[Saved entries]
┄┄┄┄┄┄┄┄┄┄

-- ==== Sys2Proof/Syntax.lean ====
section
/-! DEFINITION. The instructions as syntax: one constructor of `Instr` per row of
`spec/opcode_table.json`, with its operands in the forms of `30_encoding.md` R126. -/

namespace Sys2Proof

/-- The sixteen register numbers (R20): pc, sp, sr, the constant generator, and the twelve
general registers x[4]..x[15], of which `gpr i` is x[4 + i]. -/
inductive Reg where
  | pc
  | sp
  | sr
  | cg
  | gpr (i : Fin 12)
  deriving DecidableEq, Repr

/-- The six constants of the generator (R145). -/
inductive Const where
  | zero
  | one
  | two
  | four
  | eight
  | minusOne
  deriving DecidableEq, Repr

/-- A source operand, or the operand of a Format II instruction: the addressing modes of R144 and
the constants of R145. An extension word is part of the operand. -/
inductive Src where
  | reg (r : Reg)
  | indexed (r : Reg) (x : Word)
  | symbolic (x : Word)
  | absolute (x : Word)
  | indirect (r : Reg)
  | autoinc (r : Reg)
  | immediate (v : Word)
  | const (c : Const)
  deriving DecidableEq, Repr

/-- A destination operand (R154). -/
inductive Dst where
  | reg (r : Reg)
  | indexed (r : Reg) (x : Word)
  | symbolic (x : Word)
  | absolute (x : Word)
  deriving DecidableEq, Repr

/-- The instructions: the 26 of R104, then the 15 reserved rows of the table (R115 to R117), each
with the bits its row leaves free. -/
inductive Instr where
  | mov (n : Size) (src : Src) (dst : Dst)
  | add (n : Size) (src : Src) (dst : Dst)
  | addc (n : Size) (src : Src) (dst : Dst)
  | subc (n : Size) (src : Src) (dst : Dst)
  | sub (n : Size) (src : Src) (dst : Dst)
  | cmp (n : Size) (src : Src) (dst : Dst)
  | bit (n : Size) (src : Src) (dst : Dst)
  | bic (n : Size) (src : Src) (dst : Dst)
  | bis (n : Size) (src : Src) (dst : Dst)
  | xor (n : Size) (src : Src) (dst : Dst)
  | and (n : Size) (src : Src) (dst : Dst)
  | rrc (n : Size) (opd : Src)
  | swpb (opd : Src)
  | rra (n : Size) (opd : Src)
  | sxt (opd : Src)
  | push (n : Size) (opd : Src)
  | call (opd : Src)
  | reti
  | jne (off : BitVec 10)
  | jeq (off : BitVec 10)
  | jnc (off : BitVec 10)
  | jc (off : BitVec 10)
  | jn (off : BitVec 10)
  | jge (off : BitVec 10)
  | jl (off : BitVec 10)
  | jmp (off : BitVec 10)
  | illegal0xxx (low : BitVec 12)
  | illegal14xx (low : BitVec 10)
  | illegal18xx (low : BitVec 11)
  | illegalAxxx (low : BitVec 12)
  | illegalFmt2Op7 (low : BitVec 7)
  | illegalSwpbB (low : BitVec 6)
  | illegalSxtB (low : BitVec 6)
  | illegalCallB (low : BitVec 6)
  | illegalReti1340 (low : BitVec 6)
  | illegalReti1320 (low : BitVec 5)
  | illegalReti1310 (low : BitVec 4)
  | illegalReti1308 (low : BitVec 3)
  | illegalReti1304 (low : BitVec 2)
  | illegalReti1302 (low : BitVec 1)
  | illegalReti1301
  deriving DecidableEq, Repr

end Sys2Proof
end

┄┄┄┄┄┄┄┄┄┄

_WHAT NEEDS TO BE DONE_. An answer is complete only when it holds every line above containing the string "inductive".

_THE COMPLETED TASK_.
inductive Reg where
inductive Const where
inductive Src where
inductive Dst where
inductive Instr where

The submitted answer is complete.